The strongest dimensions are Growth at 9.4, Catalyst at 7.9, and Momentum at 7.8; the weakest are Value at 2.5, Peer rank at 3.4, and Sentiment at 4.2. The V9 engine flagged 1 failed gate, producing an asymmetric reward-to-risk of -1.77 and an engine sizing output of AVOID.
Falsifying conditions — when triggered, the corresponding pillar's thesis is invalidated.
Trip ifEPS surprise falls below 0% for the next reported quarter.
Trip ifPrice falls more than 7% from the current $9.24 level before reaching $10.71, indicating the risk/reward geometry failed.

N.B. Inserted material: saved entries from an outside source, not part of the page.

-- ==== Sys2Proof/Certificates/Slice0/Obligations.lean ====
section
/-! DEFINITION. The statements for the provers. Each docstring names the rule of spec/ it formalises, or says what it
is derived from; log entries (notes/assumptions) are named where a clause rests on a choice of the model. -/

open Sys2Proof Sys2Proof.Machine Sys2Proof.Safety

/-! ### Encoding -/

/-- Derived from R81 and R86: the decoder gives back every command that the encoder writes. -/
def Obligations.DecodeReadsEncodedCommand : Prop :=
  ∀ i : Instr, i.wf = true → decode (encode i) = .ok i

/-- Derived from R86 ("each command has exactly one legal encoding per immediate value"). -/
def Obligations.EncodeWritesDecodedWord : Prop :=
  ∀ (w : Word) (i : Instr), decode w = .ok i → encode i = w ∧ i.wf = true

/-- Derived from R85, through a step: an unlisted opcode is ILLEGAL_OPCODE, a listed one with a reserved bit set is
RESERVED_FIELD. The host access list is the model's (log entry 1). -/
def Obligations.NonCommandWordsAreRejected : Prop :=
  ∀ (s : State) (w : Word) (rest : List BusAccess), s.bus = .csrWrite cmdIndex w :: rest →
    ((∀ row ∈ rowMasks, row.1 ≠ (w.extractLsb' 24 8).toNat) →
      step s = .next (raiseCmdError .illegalOpcode w { s with bus := rest, emitted := 0 })) ∧
    (∀ row ∈ rowMasks, row.1 = (w.extractLsb' 24 8).toNat → w &&& row.2 ≠ 0 →
      step s = .next (raiseCmdError .reservedField w { s with bus := rest, emitted := 0 }))

/-- Derived from R91: its example words. -/
def Obligations.ExampleWordsDecode : Prop :=
  [0x00000000, 0x01000000, 0x1000000C, 0x11000026, 0x12000040, 0x1300069F, 0x14000000, 0x18000018, 0x19000000,
    0x20000000, 0x210000D3, 0x22000000].map decode =
    [.nop, .srst, .bcRdu 12, .bcRds 38, .bcPeek 64, .bcAdv 1695, .bcRem, .bwWr 24, .bwAlign, .crcInit,
      .crcByte 0xD3, .crcMem].map Except.ok ∧
  [0x23000000, 0x28000000, 0x30000000, 0x31000000, 0x32000000, 0x33000000, 0x380000D3, 0x39000000, 0x3A000000,
    0x3B000000, 0x40000000, 0x41000000].map decode =
    [.crcChk, .rtcmEnc, .gfMul, .gfInv, .hasPage, .hasClr, .dmxByte 0xD3, .dmxFeed, .dmxEos, .recPop, .sfaPush,
      .sfaClr].map Except.ok ∧
  [0x02000000, 0x10000100, 0x10000041].map decode =
    [.error .illegalOpcode, .error .reservedField, .ok (.bcRdu 65)]

/-! ### Steps -/

/-- Derived from R22 and R178: a CMD write runs the command its word decodes to, with EMITTED 0, and CMD reads 0. The
host access list and the place of EMITTED are the model's (log entries 1 and 7). -/
def Obligations.StepRunsDecodedCommand : Prop :=
  ∀ (s : State) (w : Word) (i : Instr) (rest : List BusAccess), s.bus = .csrWrite cmdIndex w :: rest →
    decode w = .ok i → step s = exec i { s with bus := rest, emitted := 0 } ∧ csrValue cmdIndex s = 0
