theorem inv_writeDmxCfg {s : State} (h : Inv s) (v : Word) : Inv (writeDmxCfg v s) := by
  simp only [writeDmxCfg]
  split_ifs with hc
  · obtain ⟨hk, he⟩ := hc
    have htable := (coreInv_of_inv h).table
    exact inv_of_parts
      { coreInv_of_inv h with table := { htable with kind := by simpa [hk, he] using htable.kind } }
      (by simpa [hk] using pendingOk_of_inv h)
  · exact inv_of_parts { coreInv_of_inv h with table := tableOk_nil _ _ } (pendingOk_nil _ _)

/-- The clamp of R32, R33, R35 and R36: a position is lowered to its bound. -/
theorem clamped_le (pos bound : Word) : (if pos ≤ bound then pos else bound).toNat ≤ bound.toNat := by
  split_ifs with h
  · exact BitVec.le_def.1 h
  · exact le_rfl

theorem inv_csrStore {s : State} (h : Inv s) (i : BitVec 6) (v : Word) : Inv (csrStore i v s) := by
  have hc := coreInv_of_inv h
  unfold csrStore
  split
  case h_1 => exact inv_writeStatus h v
  -- BC_LEN, BC_POS, BW_CAP and BW_POS keep their position clamped; DMX_CFG and MEM_DATA write more than a register.
  case h_7 => exact inv_of_core h { hc with cursor := clamped_le s.bcPos v } ⟨rfl, rfl, rfl⟩
  case h_8 => exact inv_of_core h { hc with cursor := clamped_le v s.bcLen } ⟨rfl, rfl, rfl⟩
  case h_10 => exact inv_of_core h { hc with sink := clamped_le s.bwPos v } ⟨rfl, rfl, rfl⟩
  case h_11 => exact inv_of_core h { hc with sink := clamped_le v s.bwCap } ⟨rfl, rfl, rfl⟩
  case h_13 => exact inv_writeDmxCfg h v
  case h_23 => exact inv_of_core h { hc with memWf := writeByte_wf h.memWf _ _ } ⟨rfl, rfl, rfl⟩
  -- No other index holds anything that the invariant speaks of.
  all_goals exact inv_of_core h { hc with } ⟨rfl, rfl, rfl⟩

theorem inv_readEffect {s : State} (h : Inv s) (i : BitVec 6) : Inv (readEffect i s) := by
  unfold readEffect
  split_ifs
  · exact inv_of_core h { coreInv_of_inv h with } ⟨rfl, rfl, rfl⟩
  · exact h

theorem inv_performAccess {a : BusAccess} {s t : State} (h : Inv s) (ht : performAccess a s = .next t) : Inv t := by
  cases a with
  | csrRead i =>
    have hr := inv_readEffect h i
    exact Host.Outcome.next.inj ht ▸ inv_of_core hr { coreInv_of_inv hr with } ⟨rfl, rfl, rfl⟩
  | csrWrite i v =>
    simp only [performAccess] at ht
    split at ht
    · exact inv_runCommand h ht
    · exact Host.Outcome.next.inj ht ▸ inv_csrStore h i v
  | reset => exact Host.Outcome.next.inj ht ▸ inv_powerOnReset s

/-- Settles O60: every operation keeps the invariant's parts, and a scan leaves only what may become a frame. -/
theorem stepKeepsInvariant : Obligations.StepKeepsInvariant := by
  intro s t h ht
  cases hb : s.bus with
  | nil =>
    simp only [step, nextAccess, hb] at ht
    exact Host.Outcome.next.inj ht ▸ h
  | cons a rest =>
    simp only [step, nextAccess, hb] at ht
    have htaken : Inv { s with bus := rest } := inv_of_core h { coreInv_of_inv h with } ⟨rfl, rfl, rfl⟩
    exact inv_performAccess htaken ht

Trip ifForward P/E compresses below 30x while the Rule-of-40 score rises above 40 within 12 months.
Trip ifRevenue from verticals outside automotive exceeds 50% of total revenue in any reported fiscal period within 18 months.
Trip ifEPS falls below the consensus estimate by more than 5% in the upcoming quarterly report.